I think The Stage Names is an ultra-dense, scholarly, narrative appraisal of the state of the art. I just think it came out a little uneven is all. Come right the fuck on, is any one of you seriously going to contend that “Plus Ones” had any merit outside of its own silly lyrical exercise? Hold up, that’s rhetorical. I know you’re seriously going to contend that. You’ve done it already.

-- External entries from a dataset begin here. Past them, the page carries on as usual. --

-- ==== Sys2Proof/Machine/Slots.lean ====
section
/-!
DEFINITION. Slots.lean: the frame loader: SLOT_ISOLATE, SLOT_FRAME, SLOT_READBACK, SLOT_READY, FRAME_PORT_TIMEOUT (R350 to R355, R425), and the
counts of a slot port (R346).
-/

namespace Sys2Proof.Machine

/-! ### The frame loader -/

/-- A load ends without success (R350, R353, R355): a LOAD_SLOT fails, a start-up stream leaves a record. A load that has not isolated its
slots changes none of them, but for a start-up stream, whose slots are FAILED. -/
def failLoad (s : State) (l : Load) (reason : Nat) : State :=
  let d := reasonDetail reason (l.mask.headD 0) 0
  let fail (s : State) (k : Nat) : State := modSlt s k (fun x => { x with st := 3, iso := true, srst := true, ident := none, reason := reason })
  let s := { s with loads := s.loads.tail }
  let s := if l.stage == 0 && l.cmd.isSome then s else l.mask.foldl fail s
  match l.cmd with
  | some (q, seq) => mcWork (failCmd s q seq ⟨.slotLoad, d, s.now⟩)
  | none => note s ⟨.slotBootload, d, s.now⟩ none

/-- The load in progress changes. -/
def modLoad (s : State) (f : Load → Load) : State :=
  { s with loads := match s.loads with | l :: r => f l :: r | [] => [] }

/-- The load in progress, if the loader may work: the MC runs, or this is a start-up stream (R410). -/
def activeLoad (s : State) : Option Load :=
  match s.loads with
  | l :: _ => if mcUp s || l.cmd.isNone then some l else none
  | [] => none

/-- R352: SIGNER is in the slot-signer list of the parameter block. -/
def signerListed (s : State) (d : BitVec 384) : Bool :=
  match paramBlk s with
  | some p => d != 0 && p.signers.contains d
  | none => false

/-- The image key that the fuses select (R363, R364); none where the key store gives none or KEYSRC is reserved. -/
def imageKey (f : Fuses) : Option (BitVec 256) := if f.keysrc == 0 then some f.imgkey else if f.keysrc == 1 then f.store else none

/-- A key wrapped under the image key (R351, R367). -/
def unwrapKey (s : State) (w : List Byte) : Option (BitVec 256) :=
  (s.boot.fuses.bind imageKey).bind (fun k => aesUnwrap (keyBytes k) w)

/-- R352: the checks of the 384 bytes of a stream header (Table 14.5) in order; the reason of Table 14.7, 0 for none. -/
def hdrReason (s : State) (b : List Byte) : Nat :=
  let at_ (k n : Nat) : List Byte := (b.drop k).take n
  let nz (k n : Nat) : Bool := (at_ k n).any (· != 0)
  if leNat (at_ 0 4) != 0x4D5A5342 then 1
  else if leNat (at_ 5 1) != 1 then 2
  else if leNat (at_ 20 2) != s.build.frmu || nz 6 2 || nz 22 10 || nz 217 39 || nz 352 32 then 1
  else if sha384 (at_ 120 97) != BitVec.ofNat 384 (beNat (at_ 72 48)) || !signerListed s (BitVec.ofNat 384 (beNat (at_ 72 48)))
      || !ecdsaOk (at_ 120 97) (at_ 256 96) (sha384 (at_ 0 256)) then 3
  else if (unwrapKey s (at_ 32 40)).isNone then 4
  else 0

/-- R351: FRM_BYTES. -/
def frmBytes (s : State) : Nat := 32 * s.build.frmu

/-- R351: first byte and length of what the loader reads next: the header, or a frame with its header and tag. -/
def unitSpan (s : State) (l : Load) : Nat × Nat :=
  if l.stage == 0 then (0, 384) else (384 + l.next * (48 + frmBytes s), 48 + frmBytes s)

/-- What a read of the loader meets: nothing yet, a source that fails, or the bytes. -/
inductive Got
  | wait | fail | bytes (b : List Byte)
deriving DecidableEq, Repr

/-- R350: bytes [k, k + n) of the stream [off, off + len) of an Extent by the management path: the lookup of the whole stream under the current epoch, slots that
no core request takes, the Extent's key. -/
def extentRead (s : State) (h : W32) (p off len k n : Nat) : State × Got :=
  let a := off + k
  match lookup s h p s.ext.epoch off len false with
  | .bad _ => (lookupCe s h s.now, .fail)
  | .ok e =>
    if s.stk.out then (s, .fail)
    else if !(stkSpan (e.addr + a) n).all (mgmtSlot s) then (s, .wait)
    else match stkCheck (fun s f => note s f (some p)) (e.addr + a) n s.now (lookupCe s h s.now) with
      | (s, some _) => (s, .fail)
      | (s, none) => (s, .bytes (stkBytes s (partKey s p) (e.addr + a) n))

/-- A read of the loader from its source; `r` is how the host read completes. Beyond LENGTH there is nothing to read; a section of the image is read as far
as its frames have been accepted (R369). -/
def loadRead (s : State) (l : Load) (r : HostCpl) : State × Got :=
  let (k, n) := unitSpan s l
  match l.src with
  | .host _ len =>
    if k + n > len then (s, .fail)
    else match r with
      | .ok bs => (s, if bs.length == n then .bytes bs else .wait)
      | _ => (s, .fail)
  | .extent h p off len => if k + n > len then (s, .fail) else extentRead s h p off len k n
  | .image t =>
    let sec := section_ s t
    let all := match s.boot.hdr with | some h => (h.secs.find? (fun x => x.type == t)).map ImgSec.bytes | none => none
    (s, if k + n ≤ sec.length then .bytes ((sec.drop k).take n) else if all == some sec.length then .fail else .wait)

/-- Table 14.7, SOURCE: the stream ends before LENGTH. -/
def streamShort (s : State) (l : Load) : Bool :=
  let n := 384 + l.nfrm * (48 + frmBytes s)
  match l.src with
  | .host _ len => n < len
  | .extent _ _ _ len => n < len
  | .image _ => false

/-- The frames of a stream are still to come, or have all been written. -/
def nextStage (l : Load) : Nat := if l.next < l.nfrm then 2 else 3

/-- R354, R425: the slot of the mask whose window frame 0 is to be read back next. -/
def nextBack (l : Load) : Option Nat := l.mask.find? (fun k => !l.ids.any (fun e => e.1 == k))

/-- R425: FP_RREQ, with the one slot selected that is to be read back next. -/
def askBack (s : State) : State :=
  match s.loads with
  | l :: _ => match (if l.stage == 3 then nextBack l else none) with
    | some k => post s (.readback k)
    | none => s
  | [] => s

/-- The load in progress enters a stage. -/
def enterStage (n : Nat) (s : State) : State := askBack (modLoad s (fun l => { l with stage := n, since := s.now }))

/-- SLOT_ISOLATE (R10, R352): a boundary after the header passed at which no Segment of the slot's partition runs. -/
def execSlotIsolate (slot : Nat) (s : State) : Host.Outcome State Fault Refusal :=
  let x := getSlt s slot
  match activeLoad s with
  | none => .next s
  | some l =>
    if !atEdge s || l.stage != 1 || s.beat.start ≤ l.since || !l.mask.contains slot || (x.iso && x.st == 1) || (x.en && (getPart s x.part).seg.isSome) then .next s
    else
      let s := modSlt s slot (fun x => { x with iso := true, srst := true, st := 1, ident := none })
      let all := l.mask.all (fun k => (getSlt s k).iso && (getSlt s k).st == 1)
      .next (if all then enterStage (nextStage l) s else s)

/-- The header checks are passed (R352): SID, NFRM and the stream key are taken, and isolation begins. -/
def takeHeader (s : State) (l : Load) (b : List Byte) : State :=
  if hdrReason s b != 0 then failLoad s l (hdrReason s b)
  else modLoad s (fun l => { l with
    stage := 1, since := s.now, sid := leNat ((b.drop 8).take 8), nfrm := leNat ((b.drop 16).take 4), skey := (unwrapKey s ((b.drop 32).take 40)).getD 0, bytes := b })

/-- R353: the plain text of a frame whose tag and CRC pass. -/
def openSlotFrame (l : Load) (b : List Byte) : Option (List Byte) :=
  let n := b.length - 48
  match gcmOpen (roundKeys (keyBytes l.skey)) (l.sid * 2 ^ 32 + leNat (b.take 4)) (b.take 32) ((b.drop 32).take n) (b.drop (32 + n)) with
  | some p => if crc32c p == BitVec.ofNat 32 (leNat ((b.drop 12).take 4)) then some p else none
  | none => none

/-- R353: a frame that has been opened: its order, its windows, then the frame port, the slots of the mask in parallel. After the last frame a stream that
ends before LENGTH fails. -/
def takeFrame (s : State) (l : Load) (b payload : List Byte) : State :=
  let woff := leNat ((b.drop 4).take 4)
  if leNat (b.take 4) != l.next || leNat ((b.drop 8).take 4) != frmBytes s || ((b.drop 16).take 16).any (· != 0) then failLoad s l 6
  else if l.mask.any (fun k => woff ≥ s.build.wlen.getD k 0) then failLoad s l 7
  else
    let l := { l with next := l.next + 1, tries := 0, zero := if woff == 0 then some payload else l.zero, bytes := l.bytes ++ payload }
    let s := modLoad (post s (.frame l.mask woff payload)) (fun _ => l)
    if nextStage l == 2 then s
    else if streamShort s l then failLoad s { l with stage := 3 } 9
    else enterStage 3 s

/-- A frame as read: opened and taken, or read again, three times at most (R353). -/
def readFrame (s : State) (l : Load) (b : List Byte) : State :=
  match openSlotFrame l b with
  | some p => takeFrame s l b p
  | none => if l.tries + 1 == 4 then failLoad s l 5 else modLoad s (fun l => { l with tries := l.tries + 1 })

/-- SLOT_FRAME (R352, R353): the loader reads what comes next, the stream header or a frame; `r` is how the host read completes, where the source lies in
host memory. -/
def execSlotFrame (r : HostCpl) (s : State) : Host.Outcome State Fault Refusal :=
  match activeLoad s with
  | none => .next s
  | some l =>
    if l.stage != 0 && l.stage != 2 then .next s
    else match loadRead s l r with
      | (s, .wait) => .next s
      | (s, .fail) => .next (failLoad s l 9)
      | (s, .bytes b) => .next (if l.stage == 0 then takeHeader s l b else readFrame s l b)

/-- Table 14.3, R348: the identity that 64 bytes hold, if the record is valid. -/
def parseIdent (b : List Byte) : Option Ident :=
  let v := leNat (b.take 64)
  let lat := bitsOf v 112 13
  let lo := bitsOf v 144 12
  let hi := bitsOf v 160 12
  if b.length ≥ 64 && bitsOf v 0 32 == 0x44495A4D && crc32c (b.take 60) == BitVec.ofNat 32 (bitsOf v 480 32) && bitsOf v 40 8 == 1
      && 1 ≤ lat && lat ≤ 4096 && lo ≤ hi && bitsOf v 48 16 == 0 && bitsOf v 125 3 == 0 && bitsOf v 131 13 == 0 && bitsOf v 156 4 == 0
      && bitsOf v 172 20 == 0 && bitsOf v 448 32 == 0 then
    some { funcid := BitVec.ofNat 32 (bitsOf v 64 32), version := bitsOf v 96 16, latency := lat, ratio := bitsOf v 128 2 + 1,
           det := bitsOf v 130 1 == 1, lo := lo, hi := hi }
  else none

/-- SLOT_READBACK (R348, R354): window frame 0 of the slot of the mask that FP_RREQ selected, as read back. Its record must be valid; the identity is that of the
last frame of WOFF 0 written. -/
def execSlotReadback (slot : Nat) (bytes : List (BitVec 8)) (s : State) : Host.Outcome State Fault Refusal :=
  match activeLoad s with
  | none => .next s
  | some l =>
    if l.stage != 3 || nextBack l != some slot then .next s
    else match parseIdent bytes, l.zero.bind parseIdent with
      | some _, some d =>
        let l' := { l with ids := l.ids ++ [(slot, d)] }
        .next (enterStage (if (nextBack l').isSome then 3 else 4) (modLoad s (fun _ => l')))
      | _, _ => .next (failLoad s l 8)

/-- A slot of a load that succeeded (R354, R355): out of isolation, READY, its reset low for slot cycles 0 to 15 of this Beat, its digest and
its measurement. -/
def readySlot (sha : BitVec 256) (d : List Byte) (s : State) (e : Nat × Ident) : State :=
  extendMeas (modSlt s e.1 (fun x => { x with
    st := 2, iso := false, srst := false, reason := 0, ident := some e.2, dig := sha, rstTo := s.beat.start + 16 * e.2.ratio, inTo := 0 })) (8 + e.1) d

/-- SLOT_READY (R10, R354): the boundary after the read-backs. -/
def execSlotReady (s : State) : Host.Outcome State Fault Refusal :=
  match activeLoad s with
  | none => .next s
  | some l =>
    if !atEdge s || l.stage != 4 || s.beat.start ≤ l.since then .next s
    else
      let s := l.ids.foldl (readySlot (sha256 l.bytes) (dig48 (sha384 l.bytes))) { s with loads := s.loads.tail }
      .next (match l.cmd with
        | some (q, seq) => mcWork (doneCmd s q seq)
        | none => s)

/-- FRAME_PORT_TIMEOUT (R425): the load ends with SOURCE. -/
def execFramePortTimeout (s : State) : Host.Outcome State Fault Refusal :=
  match activeLoad s with
  | none => .next s
  | some l => if l.stage == 2 || l.stage == 3 then .next (failLoad s l 9) else .next s

/-! ### SLT_ERR (R346, R358) -/

/-- SLOT_SPURIOUS_OUTPUT: counted while the port takes the slot's outputs (R344, R352). -/
def execSlotSpuriousOutput (slot : Nat) (s : State) : Host.Outcome State Fault Refusal :=
  let x := getSlt s slot
  if slot ≥ s.build.nslot || !x.en || x.iso || !s.cfgDone || x.spur == 0xFFFF then .next s
  else .next (modSlt s slot (fun x => { x with spur := x.spur + 1 }))

/-- SLT_ERR read (R14). -/
def execSltErrRead (f : Func) (slot : Nat) (s : State) : Host.Outcome State Fault Refusal :=
  if !fnOn s f then .next s
  else if (vfPart f).isSome || slot ≥ s.build.nslot then .next (post s (.answer 0))
  else .next (modSlt (post s (.answer ((getSlt s slot).spur.zeroExtend 32))) slot (fun x => { x with spur := 0 }))

end Sys2Proof.Machine
end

Even more intimidating was the moment when—staring into that hipster skull’s orbital sockets—I realized that by all accounts The Stand Ins is a de facto sequel to The Stage Names. I’m positive that it’s not unintentional that both albums focus, in title and in theme, on the vacant trickeries of performance art (“Our Lives Are Not a Movie, Or Maybe,” “Pop Lie”) and the sloppy layers of experience encapsulated in artistic output (“A Hand to Take Hold of the Scene,” “Singer Songwriter”). Also, both have album covers that appear very much like tarot cards.
I digress. The point is that I was worried, to be frank, that Sheff’s forays into complex lyrical experimentalism would continue to prove a tad unwieldy. If so, should I rave anyway to avoid the hate-spew? Should I waffle even more than my abstruse, griddle-ready previous Okkervil review? Would that compromise further my already laughable journalistic credibility? Let me thank Mr. Sheff here publicly for sparing me this dilemma. The Stand Ins is (honestly) great!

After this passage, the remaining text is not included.